If, however, donors wait for the dust to settle, it may be too late. There will be a critical, but brief, period during which economic help must be provided at a level effective in stopping inflation and improving the economy in the short term if Burma is to survive.To await a new government and its requests for assistance, and then to allow each donorto go its uncoordinated way to choose projects from a priority list, will not do justice to Burma and its internal needs or to the donors and their international roles and obligations.

It is important to start now in the midst of this ferment to bring donors together informally to discuss priorities and a coordinated effort in support of economic, political and social progress. Such discussions need not be binding on any party, and may be done at the working level.

The lessons from the Philippines’ experience are instructive. It took about a year after the Aquino government came to office for the donors to decide priorities and to negotiate levels and types of assistance. There were problems in the Philippines in deciding how the money would be distributed, and they are likely to be much worse in Burma, but careful planning among the donors, drawing on the wealth of economic talent among emigre Burmese economists and scholars, would lessen the problems of absorption and timing.

No support should be provided until the international community is assured that the Burmese have set their political house in order and expressed real concern in dealing with economic problems. As a small donor, the United States has a role not necessarily in huge volumes of aid but in support of the process of positive change and in specialized fields like technical training. U.S. interests in the region--in Thailand, in a prosperous and stable Burma and in the Burmese anti-narcotics program--warrant such action.
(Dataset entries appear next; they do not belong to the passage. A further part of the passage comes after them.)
theorem State.afterKill_only {ls : List Item} {s0 : State} {s : State}
    (h0 : changesOnly ls s0 s) (hm : incl [.pkg, .fw, .rasLog, .cores, .clusters, .hif, .fns, .pJournal, .pSched, .ports, .power, .tests, .out] ls = true) : changesOnly ls s0 (State.afterKill s) := by
  have hs := @mem_of_incl [.pkg, .fw, .rasLog, .cores, .clusters, .hif, .fns, .pJournal, .pSched, .ports, .power, .tests, .out] ls hm
  unfold State.afterKill
  try dsimp only
  repeat' (first
    | with_reducible assumption
    | with_reducible intro _
    | with_reducible apply State.endTest_only
    | with_reducible apply State.dropGroups_only
    | with_reducible apply only_ite
    | with_reducible apply only_foldl
    | with_reducible apply only_foldl_fst
    | exact incl_trans rfl hm
    | with_reducible exact part_refl
    | with_reducible apply part_ite
    | with_reducible apply part_foldl
    | with_reducible apply only_modPart
    | with_reducible apply part_mk
    | with_reducible apply only_mk
    | exact Or.inr (hs (by decide))
    | with_reducible exact Or.inl rfl
    | with_reducible exact parts_refl
    | with_reducible apply parts_map
    | with_reducible apply parts_mapIdx
    | with_reducible apply parts_modify
    | (with_reducible refine Or.inl ?_; and_intros <;> with_reducible rfl)
    | exact Or.inl rfl
    | with_reducible refine only_pair (by assumption) ?_
    | dsimp only
    | rw [mk_put])

theorem State.afterKill_keeps {s0 : State} {s : State}
    (h0 : keeps s0 s) : keeps s0 (State.afterKill s) := by
  unfold State.afterKill
  try dsimp only
  repeat' (first
    | with_reducible assumption
    | with_reducible intro _
    | with_reducible apply State.endTest_keeps
    | with_reducible apply State.dropGroups_keeps
    | with_reducible apply keeps_ite
    | with_reducible apply keeps_foldl
    | with_reducible apply keeps_foldl_fst
    | with_reducible exact pKeeps_refl
    | exact pKeeps_new rfl rfl
    | with_reducible apply pKeeps_ite
    | with_reducible apply pKeeps_foldl
    | with_reducible apply keeps_modPart
    | with_reducible apply pKeeps_mk
    | with_reducible exact memKeeps_refl
    | with_reducible apply keeps_mk
    | with_reducible exact id
    | with_reducible exact partsKeep_refl
    | with_reducible exact rasKeep_refl
    | with_reducible exact hbmKeep_refl
    | with_reducible exact pkgKeep_refl
    | with_reducible exact secKeep_refl
    | with_reducible exact namesKeep_refl
    | with_reducible apply partsKeep_map
    | with_reducible apply partsKeep_mapIdx
    | with_reducible apply partsKeep_modify
    | exact partsKeep_fresh
    | with_reducible refine keeps_pair (by assumption) ?_
    | dsimp only
    | rw [mk_put])

theorem State.logCluster_only {ls : List Item} {s0 : State} {s : State} {cluster event : Nat} {cause : Nat} {nested repair : Bool}
    (h0 : changesOnly ls s0 s) (hm : incl [.rasLog, .fns, .out] ls = true) : changesOnly ls s0 (State.logCluster s cluster event cause nested repair) := by
  unfold State.logCluster
  try dsimp only
  repeat' first | with_reducible assumption | with_reducible intro _ | with_reducible apply State.log_only

theorem State.logCluster_keeps {s0 : State} {s : State} {cluster event : Nat} {cause : Nat} {nested repair : Bool}
    (h0 : keeps s0 s) : keeps s0 (State.logCluster s cluster event cause nested repair) := by
  unfold State.logCluster
  try dsimp only
  repeat' first | with_reducible assumption | with_reducible intro _ | with_reducible apply State.log_keeps

theorem State.finishBypass_only {ls : List Item} {s0 : State} {s : State} {cluster : Nat}
    (h0 : changesOnly ls s0 s) (hm : incl [.rasLog, .cores, .clusters, .hif, .fns, .pConfig, .out] ls = true) : changesOnly ls s0 (State.finishBypass s cluster) := by
  have hs := @mem_of_incl [.rasLog, .cores, .clusters, .hif, .fns, .pConfig, .out] ls hm
  unfold State.finishBypass
  try dsimp only
  repeat' (first
    | with_reducible assumption
    | with_reducible intro _
    | with_reducible apply State.modCluster_only
    | with_reducible apply State.capacity_only
    | with_reducible apply State.logCluster_only
    | with_reducible apply State.coresLose_only
    | exact incl_trans rfl hm
    | with_reducible exact part_refl
    | with_reducible apply only_modPart
    | with_reducible apply part_mk
    | with_reducible apply only_mk
    | exact Or.inr (hs (by decide))
    | with_reducible exact Or.inl rfl
    | with_reducible exact parts_refl
    | with_reducible apply parts_map
    | with_reducible apply parts_mapIdx
    | with_reducible apply parts_modify
    | (with_reducible refine Or.inl ?_; and_intros <;> with_reducible rfl)
    | exact Or.inl rfl
    | dsimp only
    | rw [mk_put])

theorem State.finishBypass_keeps {s0 : State} {s : State} {cluster : Nat}
    (h0 : keeps s0 s) : keeps s0 (State.finishBypass s cluster) := by
  unfold State.finishBypass
  try dsimp only
  repeat' (first
    | with_reducible assumption
    | with_reducible intro _
    | with_reducible apply State.modCluster_keeps
    | with_reducible apply State.capacity_keeps
    | with_reducible apply State.logCluster_keeps
    | with_reducible apply State.coresLose_keeps
    | with_reducible exact pKeeps_refl
    | exact pKeeps_new rfl rfl
    | with_reducible apply keeps_modPart
    | with_reducible apply pKeeps_mk
    | with_reducible exact memKeeps_refl
    | with_reducible apply keeps_mk
    | with_reducible exact id
    | with_reducible exact partsKeep_refl
    | with_reducible exact rasKeep_refl
    | with_reducible exact hbmKeep_refl
    | with_reducible exact pkgKeep_refl
    | with_reducible exact secKeep_refl
    | with_reducible exact namesKeep_refl
    | with_reducible apply partsKeep_map
    | with_reducible apply partsKeep_mapIdx
    | with_reducible apply partsKeep_modify
    | exact partsKeep_fresh
    | dsimp only
    | rw [mk_put])

theorem State.settleBypasses_only {ls : List Item} {s0 : State} {s : State}
    (h0 : changesOnly ls s0 s) (hm : incl [.rasLog, .cores, .clusters, .hif, .fns, .pConfig, .out] ls = true) : changesOnly ls s0 (State.settleBypasses s) := by
  unfold State.settleBypasses
  try dsimp only
  repeat' (first
    | with_reducible assumption
    | with_reducible intro _
    | with_reducible apply State.finishBypass_only
    | with_reducible apply only_foldl)

theorem State.settleBypasses_keeps {s0 : State} {s : State}
    (h0 : keeps s0 s) : keeps s0 (State.settleBypasses s) := by
  unfold State.settleBypasses
  try dsimp only
  repeat' (first
    | with_reducible assumption
    | with_reducible intro _
    | with_reducible apply State.finishBypass_keeps
    | with_reducible apply keeps_foldl)

theorem State.logRestart_only {ls : List Item} {s0 : State} {s : State} {c : RestartCause} {related : Nat} {nested : Bool}
    (h0 : changesOnly ls s0 s) (hm : incl [.rasLog, .fns, .out] ls = true) : changesOnly ls s0 (State.logRestart s c related nested) := by
  unfold State.logRestart
  try dsimp only
  repeat' first | with_reducible assumption | with_reducible intro _ | with_reducible apply State.log_only

theorem State.logRestart_keeps {s0 : State} {s : State} {c : RestartCause} {related : Nat} {nested : Bool}
    (h0 : keeps s0 s) : keeps s0 (State.logRestart s c related nested) := by
  unfold State.logRestart
  try dsimp only
  repeat' first | with_reducible assumption | with_reducible intro _ | with_reducible apply State.log_keeps

theorem State.meshDropped_only {ls : List Item} {s0 : State} {s : State}
    (h0 : changesOnly ls s0 s) (hm : incl [.rasLog, .hif, .fns, .ports, .peers, .barriers, .out] ls = true) : changesOnly ls s0 (State.meshDropped s) := by
  have hs := @mem_of_incl [.rasLog, .hif, .fns, .ports, .peers, .barriers, .out] ls hm
  unfold State.meshDropped
  try dsimp only
  repeat' (first
    | with_reducible assumption
    | with_reducible intro _
    | with_reducible apply State.setPort_only
    | with_reducible apply only_foldl
    | with_reducible apply only_foldl_fst
    | exact incl_trans rfl hm
    | with_reducible apply only_mk
    | exact Or.inr (hs (by decide))
    | with_reducible exact Or.inl rfl
    | with_reducible exact parts_refl
    | (with_reducible refine Or.inl ?_; and_intros <;> with_reducible rfl)
    | exact Or.inl rfl
    | dsimp only
    | rw [mk_put])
Burma’s economic turnaround will not be easy. There are deep suspicions of the roles of foreigners--both those in Burma, like the Indians and Chinese, and those abroad. The Burmese have not liked outsiders watching their economic performance and advising on policies. Yet many in Burma know that the needs are so great, and the opportunity may be so fleeting, that these fears must be put aside. It does mean, however, that assistance and advice must be proffered with discretion, sensitivity and deftness.